Die Bedenken waren vergangene Woche bereits in einer intensiven Debatte in der Unionsfraktion von Kritikern des UN-Paktes vorgetragen worden. Teilnehmer der Sitzung berichteten, dass bis zu einem Drittel der Fraktion durchaus kritisch eingestellt gewesen sei. Inzwischen scheinen allerdings die Argumente Harbarths viele Skeptiker überzeugt zu haben.

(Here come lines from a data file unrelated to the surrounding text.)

/-- Fields 160 and on of the map, by address. -/
def part4 : List Fld :=
  [PMUi_SEL6_mode, PMUi_SEL6_source, PMUi_SEL7_threshold,
   PMUi_SEL7_mode, PMUi_SEL7_source, PMUi_IDX_counter,
   PMUi_VAL_LO_val_lo, PMUi_VAL_HI_val_hi, PMUi_CMD_clear,
   TAIL_CTRL_arm, TAIL_CTRL_enable, TAIL_STATUS_ecc_ue,
   TAIL_STATUS_bad_unit, TAIL_IDX_unit, TAIL_IDX_hdr,
   TAIL_IDX_slot, TAIL_DATA_LO_data_lo, TAIL_DATA_HI_data_hi,
   TAIL_CMD_op, TAIL_CMD_last, TAIL_CMD_first,
   TAIL_OWNb_owner, TAIL_LOSTd_lost, TRC_CTRL_resync_ticks,
   TRC_CTRL_enable, TRC_STATUS_ecc_ue, TRC_STATUS_ctx_lost,
   TRC_STATUS_occupancy, TRC_THR_thr3, TRC_THR_thr2,
   TRC_THR_thr1, TRC_THR_thr0, TRC_SRCs_owner,
   TRC_SRCs_enable, TRC_DROPs_drops, TRC_CMD_resync,
   HALT_CFG_timeout_us, HALT_CFG_lead_ticks, HALT_COREc_owner,
   HALT_COREc_bkpt_en]

/-- Fields 200 and on of the map, by address. -/
def part5 : List Fld :=
  [HALT_COREc_halt_en, HALT_DOMd_part, HALT_BKPT_no_tick,
   HALT_BKPT_ignored, HALT_BKPT_bkpt_seen, HALT_Sk_STATE_origin_core,
   HALT_Sk_STATE_origin, HALT_Sk_STATE_state, HALT_Sk_H_LO_h_lo,
   HALT_Sk_H_HI_h_hi, HALT_Sk_MISSING_resume_incomplete, HALT_Sk_MISSING_late,
   HALT_Sk_MISSING_domains, HALT_Sk_MISSING_cores, HALT_CMD_req,
   CODEC_CTRL_table_id, CODEC_CTRL_ratio, CODEC_STATUS_ecc_ue,
   CODEC_STATUS_carry_sat, CODEC_STATUS_tbl_refused, CODEC_STATUS_lossy_frame,
   CODEC_STATUS_carry_held, CODEC_STATUS_ratio_now, CODEC_STATUS_table_now,
   CODEC_LOSSY_frames, CODEC_CDROP_drops, CODEC_HELD_held,
   CODEC_LAST_max_shift, CODEC_LAST_lossy_blocks, FRAME_SEQ_seq,
   CODEC_TBL_IDX_table, CODEC_TBL_IDX_staged, CODEC_TBL_IDX_word,
   CODEC_TBL_DATA_lengths, CODEC_TBL_GEN_gen, FIFE_CTRL_up_reset,
   FIFE_CTRL_dn_reset, FIFE_CTRL_up_retrain, FIFE_CTRL_dn_retrain,
   FIFE_CTRL_wake]

/-- Fields 240 and on of the map, by address. -/
def part6 : List Fld :=
  [FIFE_CTRL_dn_enable, FIFE_STATUS_chain_overlong, FIFE_STATUS_addr_valid,
   FIFE_STATUS_wake_pending, FIFE_STATUS_lp_state, FIFE_STATUS_sleep_phase,
   FIFE_STATUS_dn_state, FIFE_STATUS_up_state, FIFE_ADDR_addr,
   FIFE_MEMBER_member, FIFE_ALLOW_slots, FIFE_ALLOW_trace_flits,
   FIFE_ALLOW_cmd_flits, FIFE_EVT_addr_changed, FIFE_EVT_trunc,
   FIFE_EVT_alarm_bad, FIFE_EVT_malformed, FIFE_EVT_reset,
   FIFE_EVT_retrain, FIFE_EVT_retry, FIFE_CRCERR_UP_count,
   FIFE_CRCERR_DN_count, FIFE_REPLAY_UP_count, FIFE_REPLAY_DN_count,
   FIFE_RETRAIN_up, FIFE_RETRAIN_dn, FIFE_RESETS_up,
   FIFE_RESETS_dn, FIFE_ALARM_DUP_count, FIFE_MSGDROP_count,
   FIFE_CMDDUP_count, FIFE_COAL_count, Q_STATUS_chk_err,
   Q_STATUS_ovr_any, Q_STATUS_chk_id, Q_CHKCNT_count,
   QOVR_LO_ovr, QOVR_HI_ovr, QOCC_IDX_id,
   QOCC_DATA_flush_pending]

/-- Fields 280 and on of the map, by address. -/
def part7 : List Fld :=
  [QOCC_DATA_full, QOCC_DATA_empty, QOCC_DATA_occupancy,
   QFLUSH_go, QFLUSH_id, ARB_TAIL_pri3,
   ARB_TAIL_pri2, ARB_TAIL_pri1, ARB_TAIL_pri0,
   DIG_CTRL_tap_en, DIG_EVT_ecc_ue, DIG_EVT_interrupted,
   DIG_EVT_refused, DIG_EVT_closed, DIG_IDX_word,
   DIG_IDX_region, DIG_DATA_data, DIG_IDLE_lines,
   DIG_OWNr_owner, PAT_DOMd_approver, PAT_WINd_LO_first_lo,
   PAT_WINd_HI_length, PAT_WINd_HI_first_hi, PAT_STATUS_running,
   PAT_STATUS_domain, PAT_STATUS_queued, PAT_STATUS_word,
   PAT_ID_pattern_id, PAT_EVT_ended, PAT_RUNS_count,
   IRQ_SRC_src, IRQ_PEND_pend, IRQ_EN_en,
   IRQ_CFG_mode, IRQ_CFG_owner, ERR_STATUS_hist_invalid,
   ERR_STATUS_addr_ue, ERR_STATUS_cmdhist_ue, ERR_STATUS_link_ue,
   ERR_STATUS_time_ue]

/-- Fields 320 and on of the map, by address. -/
def part8 : List Fld :=
  [ERR_STATUS_ce_seen, ERR_FIRST_code, ERR_CECNT_count,
   ERR_REGREF_remote, ERR_REGREF_local, ERR_CMD_hist_revalidate,
   ERR_ALARMS_count]

/-- Every field of the map, by address. -/
def table : List Fld :=
  part0 ++ part1 ++ part2 ++ part3 ++ part4 ++ part5 ++ part6 ++ part7 ++ part8
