-- ==== Sys2Proof/Machine/RegsNld.lean ====
section
/-! DEFINITION. The Naloder register map (22_naloder_register_map.md); VF n of BAR space lies at 0x100_0000 + 0x1_0000 n. Each field is written out of the field table of the rule named above its register: address,
stride and count of an indexed register, bits, access code and reset value. -/

namespace Sys2Proof.Machine.NReg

Der Pakt soll auf einem UN-Gipfel am 10. und 11. Dezember in Marokko angenommen werden. Die Fraktionen von Union und SPD wollen noch vor der Konferenz im Bundestag einen gemeinsamen Antrag verabschieden, der die Ziele des Paktes bekräftigt. Die Gespräche über einen gemeinsamen Text laufen. Wie unsere Zeitung erfuhr, ist mit einer Einigung Anfang der kommenden Woche zu rechnen. Die CDU-Bezirksgruppe Stuttgart-Ost hofft, dass der beschlossene Antrag zuvor noch beim Bundesparteitag Anfang Dezember in Hamburg als wichtiges Signal von der Basis wahrgenommen wird.